Work instructions — Return every line of the data below that includes the string "kind".

Available data —
▶
theorem foot_followUp {ps : List Part} {s0 s : State} {p : Nat} {ns : Nat} (h : Foot ps s0 s) (hp : [.net, .draw] ⊆ ps) :
    Foot ps s0 (State.followUp s p ns) := by
  unfold State.followUp
  repeat' first
    | with_reducible exact h
    | with_reducible assumption
    | (extract_lets +onlyGivenNames y; first
       | (have e : y = _ := rfl; clear_value y; refine (fun hy => ?_ : Foot ps s0 y → _) ?_; (clear e); (subst e))
       | subst y)
    | with_reducible refine foot_ite (fun _ => ?_) (fun _ => ?_)
    | ((with_reducible refine foot_drawn ?_ ?m); (case m => exact List.Subset.trans (by decide) hp))
    | ((with_reducible refine foot_onNetP ?_ ?m); (case m => exact List.Subset.trans (by decide) hp))
    | ((with_reducible refine foot_q5Put ?_ ?m); (case m => exact List.Subset.trans (by decide) hp))
    | with_reducible refine foot_fst (by with_reducible assumption) ?_
    | with_reducible refine foot_snd (by with_reducible assumption) ?_
    | split
    | with_reducible refine foot_foldl (fun u a hu => ?_) ?_

theorem foot_formPackets {ps : List Part} {s0 s : State} {d : DataSet} (h : Foot ps s0 s) (hp : [.mix, .media] ⊆ ps) :
    Foot ps s0 (State.formPackets s d) := by
  unfold State.formPackets
  repeat' first
    | with_reducible exact h
    | with_reducible assumption
    | (extract_lets +onlyGivenNames y; first
       | (have e : y = _ := rfl; clear_value y; refine (fun hy => ?_ : Foot ps s0 y → _) ?_; (clear e); (subst e))
       | subst y)
    | with_reducible refine foot_ite (fun _ => ?_) (fun _ => ?_)
    | ((with_reducible refine foot_streamPackets ?_ ?m); (case m => exact List.Subset.trans (by decide) hp))
    | ((with_reducible refine foot_onMix ?_ ?m); (case m => exact hp (by decide)))
    | with_reducible refine foot_fst (by with_reducible assumption) ?_
    | with_reducible refine foot_snd (by with_reducible assumption) ?_
    | split
    | with_reducible refine foot_foldl (fun u a hu => ?_) ?_

theorem foot_launch {ps : List Part} {s0 s : State} {k : Packet} (h : Foot ps s0 s) (hp : [.net, .media] ⊆ ps) :
    Foot ps s0 (State.launch s k) := by
  unfold State.launch
  repeat' first
    | with_reducible exact h
    | with_reducible assumption
    | (extract_lets +onlyGivenNames y; first
       | (have e : y = _ := rfl; clear_value y; refine (fun hy => ?_ : Foot ps s0 y → _) ?_; (clear e); (subst e))
       | subst y)
    | with_reducible refine foot_ite (fun _ => ?_) (fun _ => ?_)
    | ((with_reducible refine foot_onNetP ?_ ?m); (case m => exact List.Subset.trans (by decide) hp))
    | ((with_reducible refine foot_onTxS ?_ ?m); (case m => exact List.Subset.trans (by decide) hp))
    | ((with_reducible refine foot_netCount ?_ ?m); (case m => exact List.Subset.trans (by decide) hp))
    | with_reducible refine foot_fst (by with_reducible assumption) ?_
    | with_reducible refine foot_snd (by with_reducible assumption) ?_
    | split
    | with_reducible refine foot_foldl (fun u a hu => ?_) ?_

theorem foot_ptpPut {ps : List Part} {s0 s : State} {p : Nat} {kind : Nat} (h : Foot ps s0 s) (hp : [.net, .draw] ⊆ ps) :
    Foot ps s0 (State.ptpPut s p kind) := by
  unfold State.ptpPut
  repeat' first
    | with_reducible exact h
    | with_reducible assumption
    | (extract_lets +onlyGivenNames y; first
       | (have e : y = _ := rfl; clear_value y; refine (fun hy => ?_ : Foot ps s0 y → _) ?_; (clear e); (subst e))
       | subst y)
    | with_reducible refine foot_ite (fun _ => ?_) (fun _ => ?_)
    | ((with_reducible refine foot_drawn ?_ ?m); (case m => exact List.Subset.trans (by decide) hp))
    | ((with_reducible refine foot_onNetP ?_ ?m); (case m => exact List.Subset.trans (by decide) hp))
    | ((with_reducible refine foot_q5Put ?_ ?m); (case m => exact List.Subset.trans (by decide) hp))
    | with_reducible refine foot_fst (by with_reducible assumption) ?_
    | with_reducible refine foot_snd (by with_reducible assumption) ?_
    | split
    | with_reducible refine foot_foldl (fun u a hu => ?_) ?_

theorem foot_winOversize {ps : List Part} {s0 s : State} {p : Nat} (h : Foot ps s0 s) (hp : [.net, .media] ⊆ ps) :
    Foot ps s0 (State.winOversize s p) := by
  unfold State.winOversize
  repeat' first
    | with_reducible exact h
    | with_reducible assumption
    | (extract_lets +onlyGivenNames y; first
       | (have e : y = _ := rfl; clear_value y; refine (fun hy => ?_ : Foot ps s0 y → _) ?_; (clear e); (subst e))
       | subst y)
    | with_reducible refine foot_ite (fun _ => ?_) (fun _ => ?_)
    | with_reducible refine foot_forAll (fun u a hu => ?_) ?_
    | ((with_reducible refine foot_onTxS ?_ ?m); (case m => exact List.Subset.trans (by decide) hp))
    | ((with_reducible refine foot_netCount ?_ ?m); (case m => exact List.Subset.trans (by decide) hp))
    | ((with_reducible refine foot_onNetP ?_ ?m); (case m => exact List.Subset.trans (by decide) hp))
    | with_reducible refine foot_fst (by with_reducible assumption) ?_
    | with_reducible refine foot_snd (by with_reducible assumption) ?_
    | split
    | with_reducible refine foot_foldl (fun u a hu => ?_) ?_
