-- ==== Sys2Proof/Laws/FootTiles.lean ====
section
/-! SUPPORT. Footprints of the operations of Machine/Tiles.lean: the parts each may change, and that it keeps what every
step keeps. -/

namespace Sys2Proof.Machine

set_option Elab.async false

theorem foot_onCompute {ps : List Part} {s0 s : State} {f : DataSet → DataSet} (h : Foot ps s0 s) (hp : [.mix] ⊆ ps) :
    Foot ps s0 (State.onCompute s f) := by
  unfold State.onCompute
  repeat' first
    | with_reducible exact h
    | with_reducible assumption
    | (extract_lets +onlyGivenNames y; first
       | (have e : y = _ := rfl; clear_value y; refine (fun hy => ?_ : Foot ps s0 y → _) ?_; (clear e); (subst e))
       | subst y)
    | with_reducible refine foot_ite (fun _ => ?_) (fun _ => ?_)
    | ((with_reducible refine foot_onMix ?_ ?m); (case m => exact hp (by decide)))
    | with_reducible refine foot_fst (by with_reducible assumption) ?_
    | with_reducible refine foot_snd (by with_reducible assumption) ?_
    | split
    | with_reducible refine foot_foldl (fun u a hu => ?_) ?_

theorem foot_onEmit {ps : List Part} {s0 s : State} {f : DataSet → DataSet} (h : Foot ps s0 s) (hp : [.mix] ⊆ ps) :
    Foot ps s0 (State.onEmit s f) := by
  unfold State.onEmit
  repeat' first
    | with_reducible exact h
    | with_reducible assumption
    | (extract_lets +onlyGivenNames y; first
       | (have e : y = _ := rfl; clear_value y; refine (fun hy => ?_ : Foot ps s0 y → _) ?_; (clear e); (subst e))
       | subst y)
    | with_reducible refine foot_ite (fun _ => ?_) (fun _ => ?_)
    | ((with_reducible refine foot_onMix ?_ ?m); (case m => exact hp (by decide)))
    | with_reducible refine foot_fst (by with_reducible assumption) ?_
    | with_reducible refine foot_snd (by with_reducible assumption) ?_
    | split
    | with_reducible refine foot_foldl (fun u a hu => ?_) ?_

theorem foot_recordSubs {ps : List Part} {s0 s : State}  (h : Foot ps s0 s) (hp : [.tiles] ⊆ ps) :
    Foot ps s0 (State.recordSubs s) := by
  unfold State.recordSubs
  repeat' first
    | with_reducible exact h
    | with_reducible assumption
    | (extract_lets +onlyGivenNames y; first
       | (have e : y = _ := rfl; clear_value y; refine (fun hy => ?_ : Foot ps s0 y → _) ?_; (clear e); (subst e))
       | subst y)
    | with_reducible refine foot_ite (fun _ => ?_) (fun _ => ?_)
    | ((with_reducible refine foot_onTiles ?_ ?m ?k); (case k => first | exact (fun k => k) | exact (slotsOk_put _)); (case m => exact hp (by decide)))
    | with_reducible refine foot_fst (by with_reducible assumption) ?_
    | with_reducible refine foot_snd (by with_reducible assumption) ?_
    | split
    | with_reducible refine foot_foldl (fun u a hu => ?_) ?_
◀
Answer area —
theorem foot_ptpPut {ps : List Part} {s0 s : State} {p : Nat} {kind : Nat} (h : Foot ps s0 s) (hp : [.net, .draw] ⊆ ps) :
    Foot ps s0 (State.ptpPut s p kind) := by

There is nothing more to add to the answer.